[Available data]
——
-- ==== Sys2Proof/Laws/Takings.lean ====
section
/-! SUPPORT. The taking of a request and the happening of an event, each said once (R169, log entry 3): a request that is
asked answers with what its owner leaves; an event whose condition holds leaves what its rule gives. -/

namespace Sys2Proof.Machine

/-! ## The request taken: nothing but the Management Unit changes -/

@[simp] theorem Hub.popRequest_time (h : Hub) : h.popRequest.time = h.time := rfl
@[simp] theorem Hub.popRequest_requestedIso (h : Hub) : h.popRequest.requestedIso = h.requestedIso := rfl
@[simp] theorem Hub.popRequest_power (h : Hub) : h.popRequest.power = h.power := rfl
@[simp] theorem Hub.popRequest_cell (h : Hub) : h.popRequest.cell = h.cell := rfl
@[simp] theorem Hub.popRequest_link (h : Hub) : h.popRequest.link = h.link := rfl
@[simp] theorem Hub.popRequest_cable (h : Hub) : h.popRequest.cable = h.cable := rfl
@[simp] theorem Hub.popRequest_cables (h : Hub) : h.popRequest.cables = h.cables := rfl
@[simp] theorem Hub.popRequest_lens (h : Hub) : h.popRequest.lens = h.lens := rfl
@[simp] theorem Hub.popRequest_encoder (h : Hub) : h.popRequest.encoder = h.encoder := rfl
@[simp] theorem Hub.popRequest_lines (h : Hub) : h.popRequest.lines = h.lines := rfl
@[simp] theorem Hub.popRequest_trig (h : Hub) : h.popRequest.trig = h.trig := rfl
@[simp] theorem Hub.popRequest_frames (h : Hub) : h.popRequest.frames = h.frames := rfl
@[simp] theorem Hub.popRequest_view (h : Hub) : h.popRequest.view = h.view := rfl
@[simp] theorem Hub.popRequest_pipe (h : Hub) : h.popRequest.pipe = h.pipe := rfl
@[simp] theorem Hub.popRequest_trunk (h : Hub) : h.popRequest.trunk = h.trunk := rfl
@[simp] theorem Hub.popRequest_freeCount (h : Hub) : h.popRequest.freeCount = h.freeCount := rfl
@[simp] theorem Hub.popRequest_pw (h : Hub) (p : Port) : h.popRequest.pw p = h.pw p := rfl
@[simp] theorem Hub.popRequest_lk (h : Hub) (p : Port) : h.popRequest.lk p = h.lk p := rfl
@[simp] theorem Hub.popRequest_cb (h : Hub) (p : Port) : h.popRequest.cb p = h.cb p := rfl
@[simp] theorem Hub.popRequest_ln (h : Hub) (p : Port) : h.popRequest.ln p = h.ln p := rfl
@[simp] theorem Hub.popRequest_tg (h : Hub) (p : Port) : h.popRequest.tg p = h.tg p := rfl
@[simp] theorem Hub.popRequest_fr (h : Hub) (p : Port) : h.popRequest.fr p = h.fr p := rfl
@[simp] theorem Hub.popRequest_pl (h : Hub) (p : Port) : h.popRequest.pl p = h.pl p := rfl
@[simp] theorem Hub.popRequest_line (h : Hub) (p : LineNo) : h.popRequest.line p = h.line p := rfl
@[simp] theorem Hub.popRequest_effectiveIso (h : Hub) (p : Port) : h.popRequest.effectiveIso p = h.effectiveIso p := rfl
@[simp] theorem Hub.popRequest_engine (h : Hub) (p : EngineNo) : h.popRequest.engine p = h.engine p := rfl
@[simp] theorem Hub.popRequest_commandRefusal (h : Hub) (p : Port) : h.popRequest.commandRefusal p = h.commandRefusal p := rfl
@[simp] theorem Hub.popRequest_queuePackets (h : Hub) (p : QueueNo) : h.popRequest.queuePackets p = h.queuePackets p := rfl
@[simp] theorem Hub.popRequest_groupOf (h : Hub) (p : QueueNo) : h.popRequest.groupOf p = h.groupOf p := rfl
@[simp] theorem Hub.popRequest_ax (h : Hub) (p : Port) (x : AxisId) : h.popRequest.ax p x = h.ax p x := rfl
@[simp] theorem Hub.popRequest_grantedTotal (h : Hub) : h.popRequest.grantedTotal = h.grantedTotal := rfl
@[simp] theorem Hub.popRequest_admissionTotal (h : Hub) : h.popRequest.admissionTotal = h.admissionTotal := rfl
@[simp] theorem Hub.popRequest_freeSlot (h : Hub) : h.popRequest.freeSlot = h.freeSlot := rfl
@[simp] theorem Hub.replyDue_time (h : Hub) : h.replyDue.time = h.time := rfl
@[simp] theorem Hub.replyDue_requestedIso (h : Hub) : h.replyDue.requestedIso = h.requestedIso := rfl
@[simp] theorem Hub.replyDue_power (h : Hub) : h.replyDue.power = h.power := rfl
@[simp] theorem Hub.replyDue_cell (h : Hub) : h.replyDue.cell = h.cell := rfl
@[simp] theorem Hub.replyDue_link (h : Hub) : h.replyDue.link = h.link := rfl
@[simp] theorem Hub.replyDue_cable (h : Hub) : h.replyDue.cable = h.cable := rfl
@[simp] theorem Hub.replyDue_cables (h : Hub) : h.replyDue.cables = h.cables := rfl
@[simp] theorem Hub.replyDue_lens (h : Hub) : h.replyDue.lens = h.lens := rfl
@[simp] theorem Hub.replyDue_encoder (h : Hub) : h.replyDue.encoder = h.encoder := rfl
@[simp] theorem Hub.replyDue_lines (h : Hub) : h.replyDue.lines = h.lines := rfl
@[simp] theorem Hub.replyDue_trig (h : Hub) : h.replyDue.trig = h.trig := rfl
@[simp] theorem Hub.replyDue_frames (h : Hub) : h.replyDue.frames = h.frames := rfl
@[simp] theorem Hub.replyDue_view (h : Hub) : h.replyDue.view = h.view := rfl
@[simp] theorem Hub.replyDue_pipe (h : Hub) : h.replyDue.pipe = h.pipe := rfl
@[simp] theorem Hub.replyDue_trunk (h : Hub) : h.replyDue.trunk = h.trunk := rfl
@[simp] theorem Hub.replyDue_freeCount (h : Hub) : h.replyDue.freeCount = h.freeCount := rfl
@[simp] theorem Hub.replyDue_pw (h : Hub) (p : Port) : h.replyDue.pw p = h.pw p := rfl
@[simp] theorem Hub.replyDue_lk (h : Hub) (p : Port) : h.replyDue.lk p = h.lk p := rfl
@[simp] theorem Hub.replyDue_cb (h : Hub) (p : Port) : h.replyDue.cb p = h.cb p := rfl
@[simp] theorem Hub.replyDue_ln (h : Hub) (p : Port) : h.replyDue.ln p = h.ln p := rfl
@[simp] theorem Hub.replyDue_tg (h : Hub) (p : Port) : h.replyDue.tg p = h.tg p := rfl
@[simp] theorem Hub.replyDue_fr (h : Hub) (p : Port) : h.replyDue.fr p = h.fr p := rfl
@[simp] theorem Hub.replyDue_pl (h : Hub) (p : Port) : h.replyDue.pl p = h.pl p := rfl
@[simp] theorem Hub.replyDue_line (h : Hub) (p : LineNo) : h.replyDue.line p = h.line p := rfl
@[simp] theorem Hub.replyDue_effectiveIso (h : Hub) (p : Port) : h.replyDue.effectiveIso p = h.effectiveIso p := rfl
@[simp] theorem Hub.replyDue_engine (h : Hub) (p : EngineNo) : h.replyDue.engine p = h.engine p := rfl
@[simp] theorem Hub.replyDue_commandRefusal (h : Hub) (p : Port) : h.replyDue.commandRefusal p = h.commandRefusal p := rfl
@[simp] theorem Hub.replyDue_queuePackets (h : Hub) (p : QueueNo) : h.replyDue.queuePackets p = h.queuePackets p := rfl
@[simp] theorem Hub.replyDue_groupOf (h : Hub) (p : QueueNo) : h.replyDue.groupOf p = h.groupOf p := rfl
@[simp] theorem Hub.replyDue_ax (h : Hub) (p : Port) (x : AxisId) : h.replyDue.ax p x = h.ax p x := rfl
@[simp] theorem Hub.replyDue_grantedTotal (h : Hub) : h.replyDue.grantedTotal = h.grantedTotal := rfl
@[simp] theorem Hub.replyDue_admissionTotal (h : Hub) : h.replyDue.admissionTotal = h.admissionTotal := rfl
@[simp] theorem Hub.replyDue_freeSlot (h : Hub) : h.replyDue.freeSlot = h.freeSlot := rfl

/-! ## Takings -/

/-- A request that is asked answers with what its owner leaves (R169). -/
theorem State.answers_of_take {i : Instr} {s : State} {pkt : Packet} {c : ReqCode} {r : ReqHeader} {ps : List Byte}
    {owner : Byte → Hub → Hub × Reply} (parts : requestPartsOf i = some (c, r, ps))
    (means : exec i s = s.take c r ps owner) (asked : s.asks i pkt = true) :
    s.Answers i pkt (owner pkt.port s.hub.popRequest).1 (owner pkt.port s.hub.popRequest).2 := by
  refine ⟨c, r, ps, parts, ?_⟩
  simp only [State.asks, parts, decide_eq_true_eq] at asked
  simp only [means, State.take, State.takeLater, asked, State.event, Hub.takeHead, atOnce, State.afterTaking]

/-- No port's target byte is the hub's. -/
theorem targetPort_ne_hub {b : Byte} {p : Port} (h : targetPort b = some p) : b ≠ hubTarget := by
  rintro rfl
  exact absurd h (by revert p; decide)

/-- A request that is asked for a port, at an owner of port requests. -/
theorem State.answers_forPort {i : Instr} {s : State} {pkt : Packet} {p : Port} {c : ReqCode} {r : ReqHeader}
    {ps : List Byte} {owner : Port → Hub → Hub × Reply} {h : Hub} {reply : Reply}
    (parts : requestPartsOf i = some (c, r, ps)) (means : exec i s = s.take c r ps (forPort owner))
    (asked : s.asksPort i pkt p = true) (left : owner p s.hub.popRequest = (h, reply)) :
    s.Answers i pkt h reply := by
  simp only [State.asksPort, Bool.and_eq_true, decide_eq_true_eq] at asked
  simpa [forPort, asked.2, left] using State.answers_of_take parts means asked.1

/-- A request that is asked for the hub, at an owner of hub requests. -/
theorem State.answers_forHub {i : Instr} {s : State} {pkt : Packet} {c : ReqCode} {r : ReqHeader} {ps : List Byte}
    {owner : Hub → Hub × Reply} {h : Hub} {reply : Reply} (parts : requestPartsOf i = some (c, r, ps))
    (means : exec i s = s.take c r ps (forHub owner)) (asked : s.asksHub i pkt = true)
    (left : owner s.hub.popRequest = (h, reply)) : s.Answers i pkt h reply := by
  simp only [State.asksHub, Bool.and_eq_true, decide_eq_true_eq] at asked
  simpa [forHub, asked.2, left] using State.answers_of_take parts means asked.1

/-- A request that is asked for a port, at an owner of both targets. -/
theorem State.answers_forEither_port {i : Instr} {s : State} {pkt : Packet} {p : Port} {c : ReqCode} {r : ReqHeader}
    {ps : List Byte} {owner : Option Port → Hub → Hub × Reply} {h : Hub} {reply : Reply}
    (parts : requestPartsOf i = some (c, r, ps)) (means : exec i s = s.take c r ps (forEither owner))
    (asked : s.asksPort i pkt p = true) (left : owner (some p) s.hub.popRequest = (h, reply)) :
    s.Answers i pkt h reply := by
  simp only [State.asksPort, Bool.and_eq_true, decide_eq_true_eq] at asked
  simpa [forEither, asked.2, left, targetPort_ne_hub asked.2] using State.answers_of_take parts means asked.1

/-- A request that is asked for the hub, at an owner of both targets. -/
theorem State.answers_forEither_hub {i : Instr} {s : State} {pkt : Packet} {c : ReqCode} {r : ReqHeader}
    {ps : List Byte} {owner : Option Port → Hub → Hub × Reply} {h : Hub} {reply : Reply}
    (parts : requestPartsOf i = some (c, r, ps)) (means : exec i s = s.take c r ps (forEither owner))
    (asked : s.asksHub i pkt = true) (left : owner none s.hub.popRequest = (h, reply)) : s.Answers i pkt h reply := by
  simp only [State.asksHub, Bool.and_eq_true, decide_eq_true_eq] at asked
  simpa [forEither, asked.2, left] using State.answers_of_take parts means asked.1

/-! ## Events -/

/-- An event whose condition holds leaves what its rule gives. -/
theorem State.does_of_when {i : Instr} {s : State} {b : Bool} {f : Hub → Hub} (means : exec i s = s.when b f)
    (holds : b = true) : s.Does i (f s.hub) := by
  simp [State.Does, means, State.when, holds, State.event]

/-- An event whose condition does not hold changes nothing (log entry 3). -/
theorem State.next_of_not_when {i : Instr} {s : State} {b : Bool} {f : Hub → Hub} (means : exec i s = s.when b f)
    (fails : b = false) : exec i s = .next s := by simp [means, State.when, fails]

end Sys2Proof.Machine
end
——
[Exercise goal] Give back exactly the lines above, from the line containing "exact absurd h (by revert p; decide)" through the line containing "ps (forPort owner))", with both end lines and nothing more.

[Solved problem]
  exact absurd h (by revert p; decide)

/-- A request that is asked for a port, at an owner of port requests. -/
theorem State.answers_forPort {i : Instr} {s : State} {pkt : Packet} {p : Port} {c : ReqCode} {r : ReqHeader}
    {ps : List Byte} {owner : Port → Hub → Hub × Reply} {h : Hub} {reply : Reply}
    (parts : requestPartsOf i = some (c, r, ps)) (means : exec i s = s.take c r ps (forPort owner))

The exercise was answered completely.